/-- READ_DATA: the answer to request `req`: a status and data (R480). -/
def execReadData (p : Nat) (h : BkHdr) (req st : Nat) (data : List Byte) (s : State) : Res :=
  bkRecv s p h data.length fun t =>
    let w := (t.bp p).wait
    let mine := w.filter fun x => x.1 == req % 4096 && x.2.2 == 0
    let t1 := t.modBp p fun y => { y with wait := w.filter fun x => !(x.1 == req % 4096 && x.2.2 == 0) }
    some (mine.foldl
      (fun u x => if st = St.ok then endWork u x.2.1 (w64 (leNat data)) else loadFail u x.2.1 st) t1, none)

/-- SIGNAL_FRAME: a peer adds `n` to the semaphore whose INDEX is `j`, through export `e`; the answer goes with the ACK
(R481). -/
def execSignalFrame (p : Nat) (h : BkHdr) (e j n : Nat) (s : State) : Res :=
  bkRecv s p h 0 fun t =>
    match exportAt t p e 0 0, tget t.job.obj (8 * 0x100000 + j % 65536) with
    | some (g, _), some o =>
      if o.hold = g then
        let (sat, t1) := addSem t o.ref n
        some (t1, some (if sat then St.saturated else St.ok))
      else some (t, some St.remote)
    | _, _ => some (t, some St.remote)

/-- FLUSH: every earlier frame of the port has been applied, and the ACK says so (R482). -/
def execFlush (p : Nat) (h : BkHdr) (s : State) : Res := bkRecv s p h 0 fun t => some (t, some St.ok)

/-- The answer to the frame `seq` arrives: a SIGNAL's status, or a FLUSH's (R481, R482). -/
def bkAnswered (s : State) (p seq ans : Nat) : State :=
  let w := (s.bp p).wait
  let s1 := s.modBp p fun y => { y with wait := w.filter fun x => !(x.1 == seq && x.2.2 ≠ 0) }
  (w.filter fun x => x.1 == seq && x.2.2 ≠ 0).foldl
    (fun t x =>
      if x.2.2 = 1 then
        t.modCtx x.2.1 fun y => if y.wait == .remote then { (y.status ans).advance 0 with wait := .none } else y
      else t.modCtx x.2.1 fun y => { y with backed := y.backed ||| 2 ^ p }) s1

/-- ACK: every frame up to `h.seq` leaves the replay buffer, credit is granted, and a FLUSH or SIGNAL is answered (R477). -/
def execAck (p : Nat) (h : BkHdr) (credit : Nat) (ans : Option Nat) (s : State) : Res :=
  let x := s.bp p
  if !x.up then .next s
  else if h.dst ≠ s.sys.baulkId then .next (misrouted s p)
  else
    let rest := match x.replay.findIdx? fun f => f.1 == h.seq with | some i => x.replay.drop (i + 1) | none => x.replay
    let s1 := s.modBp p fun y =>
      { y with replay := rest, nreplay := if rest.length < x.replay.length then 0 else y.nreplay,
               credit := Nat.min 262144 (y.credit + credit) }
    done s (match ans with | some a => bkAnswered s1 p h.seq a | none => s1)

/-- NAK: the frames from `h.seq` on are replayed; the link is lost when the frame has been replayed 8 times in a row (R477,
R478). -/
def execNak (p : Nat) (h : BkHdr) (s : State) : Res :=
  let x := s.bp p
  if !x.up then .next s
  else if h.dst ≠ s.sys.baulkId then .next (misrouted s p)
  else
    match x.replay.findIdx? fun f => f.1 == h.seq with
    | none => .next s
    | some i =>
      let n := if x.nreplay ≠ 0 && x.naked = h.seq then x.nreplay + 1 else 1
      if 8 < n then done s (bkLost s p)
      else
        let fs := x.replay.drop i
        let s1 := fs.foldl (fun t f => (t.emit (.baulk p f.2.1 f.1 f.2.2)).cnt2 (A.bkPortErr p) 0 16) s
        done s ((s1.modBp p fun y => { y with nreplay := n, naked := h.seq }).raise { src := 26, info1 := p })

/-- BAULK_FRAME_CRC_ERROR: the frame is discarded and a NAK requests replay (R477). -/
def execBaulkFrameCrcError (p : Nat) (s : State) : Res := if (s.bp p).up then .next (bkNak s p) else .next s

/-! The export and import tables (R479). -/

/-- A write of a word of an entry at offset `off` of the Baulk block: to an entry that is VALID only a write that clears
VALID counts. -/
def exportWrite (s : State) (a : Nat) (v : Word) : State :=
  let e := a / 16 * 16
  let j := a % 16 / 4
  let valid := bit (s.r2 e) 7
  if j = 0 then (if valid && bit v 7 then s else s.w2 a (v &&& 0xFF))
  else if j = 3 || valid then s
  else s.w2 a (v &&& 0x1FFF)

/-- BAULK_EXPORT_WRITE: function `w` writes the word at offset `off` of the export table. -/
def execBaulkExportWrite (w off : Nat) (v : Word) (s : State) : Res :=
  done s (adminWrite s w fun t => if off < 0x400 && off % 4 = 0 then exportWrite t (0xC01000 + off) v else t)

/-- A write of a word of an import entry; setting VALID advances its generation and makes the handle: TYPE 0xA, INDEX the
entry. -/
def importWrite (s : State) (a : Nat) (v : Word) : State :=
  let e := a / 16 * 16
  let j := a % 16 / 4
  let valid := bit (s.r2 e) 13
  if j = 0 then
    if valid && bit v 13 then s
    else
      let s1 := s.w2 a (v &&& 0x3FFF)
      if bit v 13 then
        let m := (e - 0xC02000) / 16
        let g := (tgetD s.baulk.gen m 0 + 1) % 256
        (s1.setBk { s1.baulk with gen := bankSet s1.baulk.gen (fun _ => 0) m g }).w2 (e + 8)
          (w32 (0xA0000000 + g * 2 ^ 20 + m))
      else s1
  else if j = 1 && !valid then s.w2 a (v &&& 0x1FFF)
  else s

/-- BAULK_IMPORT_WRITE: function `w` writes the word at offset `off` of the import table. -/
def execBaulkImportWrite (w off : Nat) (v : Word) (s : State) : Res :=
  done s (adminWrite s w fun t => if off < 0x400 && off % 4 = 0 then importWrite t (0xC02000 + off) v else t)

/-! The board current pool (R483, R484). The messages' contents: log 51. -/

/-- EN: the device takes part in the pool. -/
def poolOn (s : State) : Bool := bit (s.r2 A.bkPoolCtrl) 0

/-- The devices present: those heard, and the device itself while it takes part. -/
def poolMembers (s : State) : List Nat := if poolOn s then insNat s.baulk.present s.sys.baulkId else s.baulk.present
■ ■ ■ ■
Copy exactly the lines above, starting at the opening line and finishing at the line in which "let mine := w.filter" occurs.

• [WRITTEN RESPONSE]
/-- READ_DATA: the answer to request `req`: a status and data (R480). -/
def execReadData (p : Nat) (h : BkHdr) (req st : Nat) (data : List Byte) (s : State) : Res :=
  bkRecv s p h data.length fun t =>
    let w := (t.bp p).wait
    let mine := w.filter fun x => x.1 == req % 4096 && x.2.2 == 0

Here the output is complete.